For now, let’s try to understand the nature of the beast. What exactly is a carbohydrate? Are all carbs created equal? What’s the difference between “simple” and “complex” – and should I care?

Saccharides, generically called carbohydrates, are one of the four major categories of macromolecules – remember, this means that they have a carbon backbone with a characteristic functional group attached; additionally, they are polymerized into larger (more complex) molecules via dehydration (condensation) synthesis reactions and broken down in your cells using hydrolysis.

The monomers of carbohydrates, called monosaccharides, all have the same basic empirical formula: Cm(H2O)n. What this means is that the associated functional group is actually two hydrogens and an oxygen atom. For our purposes, remember this: The basic formula for a sugar is some multiple of (CH2O). For example, glucose has the chemical formula C6H12O6 – which is the basic sugar code times six. –Click here, click here!! JMol Glucose

Sugars and their polymers (polysaccharides) are the products of photosynthesis – these compounds are created to store the radiation energy from sunlight in tangible form. During that conversion process, energy becomes trapped in the chemical bonds holding together each atom in the sugar molecule. This potential energy can then be stored for later use, or be consumed by a secondary organism (such as us!).

Monosaccharides, or simple sugars, can be condensed together to form polysaccharide chains, becoming more complex(!) as they get longer and branch into bulkier forms. The more complex they become, the more potential energy they store in all those new chemical bonds. In plants, shorter saccharides, such as natural fructose, give sweetness and quick energy when we consume them, such as in fruit. Longer saccharide chains, such as starches, can take our bodies much longer to break down.
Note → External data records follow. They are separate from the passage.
-- ==== Sys2Proof/Machine/RegsRender.lean ====
section
/-! DEFINITION. The dictionary entries of 05_render_core.md, one row each, as that chapter's tables define them. -/

namespace Sys2Proof.Machine.Reg

/-- R160 of 05_render_core.md. -/
def xpPatch : Row := ⟨0x6200, .fixed 1, 0x01, 1, "XpPatch", .blob, some .operator, .bytes [], .dated, false, .maxLen 1048584⟩
/-- R160 of 05_render_core.md. -/
def xpReadSelect : Row := ⟨0x6200, .fixed 1, 0x02, 1, "XpReadSelect", .u64, some .observer, .int 0, .immediate, false, .any⟩
/-- R160 of 05_render_core.md. -/
def xpRead : Row := ⟨0x6200, .fixed 1, 0x03, 1, "XpRead", .blob, none, .bytes [], .immediate, false, .any⟩
/-- R160 of 05_render_core.md. -/
def xpPatchesIgnored : Row := ⟨0x6200, .fixed 1, 0x04, 1, "XpPatchesIgnored", .u32, none, .int 0, .immediate, false, .any⟩
/-- R160 of 05_render_core.md. -/
def xpPatchSteps : Row := ⟨0x6200, .fixed 1, 0x05, 1, "XpPatchSteps", .u32, none, .int 0, .immediate, false, .any⟩
/-- R167 of 05_render_core.md. -/
def windowSamples : Row := ⟨0x6000, .fixed 1, 0x0C, 1, "WindowSamples", .u16, none, .int 8192, .const, false, .any⟩
/-- R167 of 05_render_core.md. -/
def slotsPerRink : Row := ⟨0x6000, .fixed 1, 0x0D, 1, "SlotsPerRink", .u16, none, .int 128, .const, false, .any⟩
/-- R167 of 05_render_core.md. -/
def bulkRingSamples : Row := ⟨0x6000, .fixed 1, 0x0E, 1, "BulkRingSamples", .u32, none, .int 262144, .const, false, .any⟩
/-- R167 of 05_render_core.md. -/
def renderLoadLast : Row := ⟨0x6000, .fixed 1, 0x0F, 1, "RenderLoadLast", .u16, none, .int 0, .immediate, false, .any⟩
/-- R167 of 05_render_core.md. -/
def renderLoadPeak : Row := ⟨0x6000, .fixed 1, 0x10, 1, "RenderLoadPeak", .u16, none, .int 0, .immediate, false, .any⟩
/-- R167 of 05_render_core.md. -/
def outputSaturations : Row := ⟨0x6000, .fixed 1, 0x11, 1, "OutputSaturations", .u32, none, .int 0, .immediate, false, .any⟩
/-- R167 of 05_render_core.md. -/
def zeroedBlocks : Row := ⟨0x6000, .fixed 1, 0x12, 1, "ZeroedBlocks", .u32, none, .int 0, .immediate, false, .any⟩
/-- R167 of 05_render_core.md. -/
def bulkUnderruns : Row := ⟨0x6000, .fixed 1, 0x13, 1, "BulkUnderruns", .u32, none, .int 0, .immediate, false, .any⟩
/-- R167 of 05_render_core.md. -/
def interpRom : Row := ⟨0x6000, .fixed 1, 0x14, 1, "InterpRom", .blob, none, .bytes [], .const, false, .any⟩
/-- R167 of 05_render_core.md. -/
def loadPeakClear : Row := ⟨0x6000, .fixed 1, 0x15, 1, "LoadPeakClear", .cmd, some .engineer, .bytes [], .immediate, false, .any⟩
/-- R168 of 05_render_core.md. -/
def rinkPartition : Row := ⟨0x6300, .fixed 16, 0x01, 1, "RinkPartition", .u8, none, .int 0, .const, false, .any⟩
/-- R168 of 05_render_core.md. -/
def rinkObjects : Row := ⟨0x6300, .fixed 16, 0x02, 1, "RinkObjects", .u16, none, .int 0, .immediate, false, .any⟩
/-- R168 of 05_render_core.md. -/
def rinkActiveLast : Row := ⟨0x6300, .fixed 16, 0x03, 1, "RinkActiveLast", .u32, none, .int 0, .immediate, false, .any⟩
/-- R168 of 05_render_core.md. -/
def rinkCyclesLast : Row := ⟨0x6300, .fixed 16, 0x04, 1, "RinkCyclesLast", .u32, none, .int 0, .immediate, false, .any⟩
/-- R168 of 05_render_core.md. -/
def rinkCyclesPeak : Row := ⟨0x6300, .fixed 16, 0x05, 1, "RinkCyclesPeak", .u32, none, .int 0, .immediate, false, .any⟩
/-- R168 of 05_render_core.md. -/
def rinkResidueErrors : Row := ⟨0x6300, .fixed 16, 0x06, 1, "RinkResidueErrors", .u32, none, .int 0, .immediate, false, .any⟩
/-- R168 of 05_render_core.md. -/
def rinkEccCorrected : Row := ⟨0x6300, .fixed 16, 0x07, 1, "RinkEccCorrected", .u32, none, .int 0, .immediate, false, .any⟩
/-- R168 of 05_render_core.md. -/
def rinkEccUncorrected : Row := ⟨0x6300, .fixed 16, 0x08, 1, "RinkEccUncorrected", .u32, none, .int 0, .immediate, false, .any⟩
/-- R168 of 05_render_core.md. -/
def rinkZeroedBlocks : Row := ⟨0x6300, .fixed 16, 0x09, 1, "RinkZeroedBlocks", .u32, none, .int 0, .immediate, false, .any⟩
/-- R168 of 05_render_core.md. -/
def rinkWindowWaits : Row := ⟨0x6300, .fixed 16, 0x0A, 1, "RinkWindowWaits", .u32, none, .int 0, .immediate, false, .any⟩
/-- R168 of 05_render_core.md. -/
def rinkBulkUnderruns : Row := ⟨0x6300, .fixed 16, 0x0B, 1, "RinkBulkUnderruns", .u32, none, .int 0, .immediate, false, .any⟩

/-- A piece of the chapter's list. -/
def rowsRender0 : List Row := [xpPatch, xpReadSelect, xpRead, xpPatchesIgnored, xpPatchSteps, windowSamples, slotsPerRink, bulkRingSamples, renderLoadLast, renderLoadPeak, outputSaturations, zeroedBlocks, bulkUnderruns, interpRom, loadPeakClear, rinkPartition, rinkObjects, rinkActiveLast, rinkCyclesLast, rinkCyclesPeak]
/-- A piece of the chapter's list. -/
def rowsRender1 : List Row := [rinkResidueErrors, rinkEccCorrected, rinkEccUncorrected, rinkZeroedBlocks, rinkWindowWaits, rinkBulkUnderruns]
/-- All the rows of this chapter. -/
def rowsRender : List Row := rowsRender0 ++ rowsRender1

end Sys2Proof.Machine.Reg
end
Some sugar compounds are so complex that our bodies are incapable of breaking them down into the constituent sugar monomers (subunits); we generally call things in this class “fiber” – it passes pretty much right through us without being utilized for fuel. Even if we could process these compounds, our body makes the economical decision that it would cost more energy than we would gain.
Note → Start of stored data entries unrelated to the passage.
-- ==== Sys2Proof/Machine/RegsSecurity.lean ====
section
/-! DEFINITION. The dictionary entries of 18_security_update.md, one row each, as that chapter's tables define them. -/

namespace Sys2Proof.Machine.Reg

/-- R529 of 18_security_update.md. -/
def certifiedMode : Row := ⟨0x2300, .fixed 1, 0x01, 1, "CertifiedMode", .bool, some .service, .int 0, .reboot, true, .any⟩
/-- R529 of 18_security_update.md. -/
def certifiedState : Row := ⟨0x2300, .fixed 1, 0x02, 1, "CertifiedState", .u8, none, .int 0, .immediate, false, .any⟩
/-- R529 of 18_security_update.md. -/
def certifiedGaps : Row := ⟨0x2300, .fixed 1, 0x03, 1, "CertifiedGaps", .u32, none, .int 0, .immediate, false, .any⟩
/-- R529 of 18_security_update.md. -/
def deviceKey : Row := ⟨0x2300, .fixed 1, 0x04, 1, "DeviceKey", .key, none, .bytes [], .const, false, .any⟩
/-- R529 of 18_security_update.md. -/
def deviceCertificate : Row := ⟨0x2300, .fixed 1, 0x05, 1, "DeviceCertificate", .blob, none, .bytes [], .const, false, .any⟩
/-- R529 of 18_security_update.md. -/
def commissioningOpen : Row := ⟨0x2300, .fixed 1, 0x06, 1, "CommissioningOpen", .bool, none, .int 1, .immediate, false, .any⟩
/-- R529 of 18_security_update.md. -/
def revokedCerts : Row := ⟨0x2300, .fixed 1, 0x07, 1, "RevokedCerts", .blob, some .engineer, .bytes [], .immediate, true, .maxLen 3072⟩
/-- R529 of 18_security_update.md. -/
def authFailures : Row := ⟨0x2300, .fixed 1, 0x08, 1, "AuthFailures", .u32, none, .int 0, .immediate, false, .any⟩
/-- R529 of 18_security_update.md. -/
def keyErase : Row := ⟨0x2300, .fixed 1, 0x09, 1, "KeyErase", .cmd, some .engineer, .bytes [], .immediate, false, .any⟩
/-- R529 of 18_security_update.md. -/
def jtagState : Row := ⟨0x2300, .fixed 1, 0x0A, 1, "JtagState", .u8, none, .int 0, .immediate, false, .any⟩
/-- R529 of 18_security_update.md. -/
def jtagUnlock : Row := ⟨0x2300, .fixed 1, 0x0B, 1, "JtagUnlock", .cmd, some .vendor, .bytes [], .immediate, false, .any⟩
/-- R529 of 18_security_update.md. -/
def trustAnchor : Row := ⟨0x2310, .fixed 4, 0x01, 1, "TrustAnchor", .key, some .engineer, .bytes [], .immediate, false, .any⟩
/-- R529 of 18_security_update.md. -/
def trustAnchorRole : Row := ⟨0x2310, .fixed 4, 0x02, 1, "TrustAnchorRole", .u8, some .engineer, .int 3, .immediate, true, .within 0 3⟩
/-- R529 of 18_security_update.md. -/
def vendorAnchor : Row := ⟨0x2314, .fixed 1, 0x01, 1, "VendorAnchor", .key, none, .bytes [], .const, false, .any⟩
/-- R529 of 18_security_update.md. -/
def updateImage : Row := ⟨0x2400, .fixed 1, 0x01, 1, "UpdateImage", .blob, some .engineer, .bytes [], .immediate, false, .maxLen 10485760⟩
/-- R529 of 18_security_update.md. -/
def updateCmd : Row := ⟨0x2400, .fixed 1, 0x02, 1, "UpdateCmd", .cmd, some .engineer, .bytes [], .immediate, false, .any⟩
/-- R529 of 18_security_update.md. -/
def updateVerifyResult : Row := ⟨0x2400, .fixed 1, 0x03, 1, "UpdateVerifyResult", .u32, none, .int 0, .immediate, false, .any⟩
/-- R529 of 18_security_update.md. -/
def rollbackCounter : Row := ⟨0x2400, .fixed 1, 0x04, 1, "RollbackCounter", .u32, none, .int 0, .immediate, true, .any⟩
/-- R529 of 18_security_update.md. -/
def runningSlot : Row := ⟨0x2400, .fixed 1, 0x05, 1, "RunningSlot", .u8, none, .int 0, .immediate, false, .any⟩
/-- R529 of 18_security_update.md. -/
def confirmDelay : Row := ⟨0x2400, .fixed 1, 0x06, 1, "ConfirmDelay", .u32, some .engineer, .int 60000, .immediate, true, .within 10000 600000⟩
/-- R529 of 18_security_update.md. -/
def firmwareKeyRevoked : Row := ⟨0x2400, .fixed 1, 0x07, 1, "FirmwareKeyRevoked", .u8, none, .int 0, .immediate, false, .any⟩
/-- R529 of 18_security_update.md. -/
def slotState : Row := ⟨0x2410, .fixed 2, 0x01, 1, "SlotState", .u8, none, .int 0, .immediate, false, .any⟩
/-- R529 of 18_security_update.md. -/
def slotVersion : Row := ⟨0x2410, .fixed 2, 0x02, 1, "SlotVersion", .u32, none, .int 0, .immediate, false, .any⟩
/-- R529 of 18_security_update.md. -/
def slotSecurityVersion : Row := ⟨0x2410, .fixed 2, 0x03, 1, "SlotSecurityVersion", .u32, none, .int 0, .immediate, false, .any⟩
/-- R529 of 18_security_update.md. -/
def slotDigest : Row := ⟨0x2410, .fixed 2, 0x04, 1, "SlotDigest", .blob, none, .bytes [], .immediate, false, .any⟩
/-- R529 of 18_security_update.md. -/
def slotBoots : Row := ⟨0x2410, .fixed 2, 0x05, 1, "SlotBoots", .u32, none, .int 0, .immediate, true, .any⟩

/-- A piece of the chapter's list. -/
def rowsSecurity0 : List Row := [certifiedMode, certifiedState, certifiedGaps, deviceKey, deviceCertificate, commissioningOpen, revokedCerts, authFailures, keyErase, jtagState, jtagUnlock, trustAnchor, trustAnchorRole, vendorAnchor, updateImage, updateCmd, updateVerifyResult, rollbackCounter, runningSlot, confirmDelay]
/-- A piece of the chapter's list. -/
def rowsSecurity1 : List Row := [firmwareKeyRevoked, slotState, slotVersion, slotSecurityVersion, slotDigest, slotBoots]
/-- All the rows of this chapter. -/
def rowsSecurity : List Row := rowsSecurity0 ++ rowsSecurity1

end Sys2Proof.Machine.Reg
end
Unlike plants, you and I do not store excess carbohydrates in our body. When we consume sugar polymers, we use them right away for short-term fuel supplies. A relatively small, finite amount more is stored as glycogen in liver and muscle tissue.
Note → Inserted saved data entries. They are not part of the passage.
/-- A change of delay committed at a boundary begins a crossfade, from the tap of the larger weight (R215). -/
def delayChanged (m date : Nat) (d : Dev) : Dev :=
  let c := d.chain m
  let old : Int := match rampFor c.delays date with
    | some r => if r.len ≤ date - r.start ∨ 32768 ≤ fadePos (date - r.start) r.len then r.new else r.old
    | none => d.intAt (date - 1) Reg.outputDelay m
  let r : Ramp := { start := date, len := d.nat Reg.outputRamp, old, new := d.int Reg.outputDelay m }
  d.setChain m { c with delays := r :: pruneRamps c.delays date }

/-- FirMaxTaps in force (R206). -/
def firMax (d : Dev) : Nat := if d.fast then 4096 else 8192

/-- The largest partition size in use (R218). -/
def bMax (d : Dev) : Nat := if d.fast then 2048 else 4096

/-- FirFadeLimit (R220). -/
def fadeLimit (d : Dev) : Nat := if d.fast then 256 else 512

/-- OutputDelayMax (R213). -/
def delayMax (d : Dev) : Nat := if d.fast then 9600 else 4800

/-- OutputRingSamples (R214). -/
def outRing (d : Dev) : Nat := if d.fast then 16384 else 8192

/-- A FIR change committed at a boundary: a fade when one was assigned and FirFade is not 0, else a cut (R219, R220). -/
def firChanged (m date : Nat) (d : Dev) : Dev :=
  let c := d.chain m
  let n := if d.corr.fades.any fun a => a.output == m && a.date == date then d.nat Reg.firFade else 0
  let x : FirChange := { start := date, len := n, old := (d.valAt (date - 1) Reg.firFilter m).toBytes }
  let zeroO := c.zeroO.map fun z => (z.1, min z.2 (max z.1 (date / 32 - 1)))
  d.setChain m { c with firs := [x], zeroO }

/-- A committed FIR change, a cut or on a stopped path too: its fade place ends at D + N, at once where the path does not run, and
its shadow spectra stay in use until D + N + 2 × B_max (R219, R220). -/
def firHeld (m date : Nat) (d : Dev) : Dev :=
  let ends := if d.power.state.runs then date + d.nat Reg.firFade else date
  { d with corr := { d.corr with
    shadows := nput d.corr.shadows m (date + d.nat Reg.firFade + 2 * d.bMax)
    fades := d.corr.fades.map fun a => if a.output = m ∧ a.date = date then { a with ends := some ends } else a } }

/-- Whether a fade place is held at a time: assigned, and not ended (R220). -/
def FadePlace.heldAt (a : FadePlace) (msc : Nat) : Bool := match a.ends with | some t => decide (msc < t) | none => true

/-- Places that FIR fades hold now (R220). -/
def fadesHeld (d : Dev) : Nat := (d.corr.fades.filter fun a => FadePlace.heldAt a d.mscNow).length

/-- The spectrum slot in force of an output (R410). -/
def firSlot (d : Dev) (m : Nat) : Nat := nget m d.corr.slots m

/-- The lowest free spectrum slot (R410). -/
def freeSlot (d : Dev) : Nat :=
  ((List.range 3072).find? fun s =>
    !(d.corr.fades.any fun x => x.slot == s) && !(List.range d.outs).any fun m => d.firSlot m == s).getD 0

/-- FIR_FADE_ASSIGN: fades and slots in ascending m while the limit allows; the rest are cuts, counted and told once
(R220, R410). -/
def firFadeAssign (date : Nat) (ready : List Nat) (d : Dev) : Dev :=
  let r := ready.foldl (fun (a : Dev × Nat) m =>
    if a.1.fadesHeld < a.1.fadeLimit then
      ({ a.1 with corr := { a.1.corr with fades := a.1.corr.fades ++ [{ output := m, date, slot := a.1.freeSlot, ends := none }] } }, a.2)
    else (a.1, a.2 + 1)) (d, 0)
  if r.2 = 0 then r.1 else (r.1.bump Reg.firFadeCuts 0 r.2).notice 0x7A01 r.2

/-- Fade places given back: of a change that does not commit, whose new slot is free again, or of a fade that has ended,
whose output keeps the new slot (R220, R410). -/
def releaseFades (keep : FadePlace → Bool) (d : Dev) : Dev :=
  let gone := d.corr.fades.filter fun a => !keep a
  let slots := gone.foldl (fun (m : NMap Nat) a =>
    if a.ends.isNone then m else if a.slot = a.output then nerase m a.output else nput m a.output a.slot) d.corr.slots
  { d with corr := { d.corr with fades := d.corr.fades.filter keep, slots } }

/-- Fades that ended give their places back (R220). -/
def endFades (d : Dev) : Dev := d.releaseFades fun a => FadePlace.heldAt a d.mscNow

/-! ### The chain of one tick (R201) -/

/-- An output value in blocks held at zero, or faded in over the next (R225). -/
def heldValue (z : Option (Nat × Nat)) (date : Nat) (x : Int) : Int :=
  match z with
  | some (b, e) =>
    if b ≤ date / 32 ∧ date / 32 ≤ e then 0 else if date / 32 = e + 1 then (x * (date % 32 : Nat) + 16) / 32 else x
  | none => x

/-- A list of integers without the zeros at its end. -/
def trimZeros (l : List Int) : List Int := (l.reverse.dropWhile (· == 0)).reverse

/-- Biquads, FIR and output gain of one output for one ingress date (steps 2 to 4 of Table 7-1). -/
def chainB (d : Dev) (m date : Nat) (input : Int) : Dev :=
  let c := d.chain m
  let co := (d.valAt date Reg.biquadCoeffs m).toBytes
  let b := c.biquads.zipIdx.foldl (fun (a : List Biquad × Int × Nat) s =>
    let r := biquadStep co s.2 s.1 a.2.1
    (a.1 ++ [r.1], r.2.1, a.2.2 + b2n r.2.2)) ([], input, 0)
  let x := b.2.1
  let x24 := clampI (-8388608) 8388607 ((x + 128) / 256)
  let hist := trimZeros ((x24 :: c.hist).take d.firMax)
  let z := firOut (d.valAt date Reg.firFilter m).toBytes hist x
  let z : Int × Nat := match c.firs with
    | f :: _ =>
      if f.start ≤ date ∧ date < f.start + f.len then
        let zo := firOut f.old hist x
        let p := fadePos (date - f.start) f.len
        ((zo.1 * (65536 - p : Nat) + z.1 * p + 2 ^ 15) / 2 ^ 16, b2n z.2 + b2n zo.2)
      else (z.1, b2n z.2)
    | [] => (z.1, b2n z.2)
  let o := satAudio ((z.1 * d.gainForDate c date m + 2 ^ 19) / 2 ^ 20)
  let o := heldValue c.zeroO date o
  let zeroO := match c.zeroO with
    | some bl => if bl.2 + 2 ≤ date / 32 then none else some bl
    | none => none
  let d := d.setChain m { c with biquads := b.1, hist, ring := nset 0 c.ring (date % d.outRing) o, zeroO }
  let d := if b.2.2 = 0 then d else d.bump Reg.biquadSaturations m b.2.2
  let d := if z.2 = 0 then d else d.bump Reg.firSaturations m z.2
  if b.2.2 + z.2 ≠ 0 then d.noticeOnce (0x700100000 + m) 0x7001 m else d

/-- Which taps of an output's delay line are late: the one in force, or the new one of a crossfade; its old one (R214). -/
structure LateTaps where
  new : Bool
  old : Bool
  deriving DecidableEq, Repr

/-- The tap of a delay: the on-die buffer for less than 64 samples, else the DRAM ring, where a late line reads as 0 (R214). -/
def delayTap (d : Dev) (c : OutChain) (date : Nat) (late : Bool) (dl : Int) : Int :=
  if (date : Int) < dl || (late && decide (64 ≤ dl)) then 0 else nget 0 c.ring (((date : Int) - dl).toNat % d.outRing)

/-- The delays that the taps of an output stand at for a date: the new one, and the old one of a crossfade in progress. -/
def tapsFor (d : Dev) (c : OutChain) (m date : Nat) : Int × Option Int :=
  match rampFor c.delays date with
  | some r => (r.new, if r.len ≤ date - r.start then none else some r.old)
  | none => (d.intAt date Reg.outputDelay m, none)

/-- The delayed value u[t] of one output (R213, R215). -/
def delayRead (d : Dev) (c : OutChain) (m date : Nat) (late : LateTaps) : Int :=
  let o := d.delayTap c date
  match rampFor c.delays date with
  | some r =>
    let i := date - r.start
    if r.len ≤ i then o late.new r.new
    else
      let p := fadePos i r.len
      (o late.old r.old * (65536 - p : Nat) + o late.new r.new * p + 2 ^ 15) / 2 ^ 16
  | none => o late.new (d.intAt date Reg.outputDelay m)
This is utilized in maintaining stable blood glucose levels and is available during the epinephrine (adrenaline) -induced “flight-or-fight”  response, and is what you are replenishing when you eat 30-90 minutes after a tough workout. Aside from building new muscle mass, however, there is no way to make your body store extra glycogen. Beyond this small reserve, any surplus sugars we consume are converted for storage into – you guessed it! – fatty acids. Lipids are our bodies’ preferred form of long-term potential energy storage molecules.

When you’re reading those ingredient lists, look for anything ending in “-ose” – this is the sugar suffix in chemical nomenclature, used to designate compounds your body utilizes as a short-term fuel supply.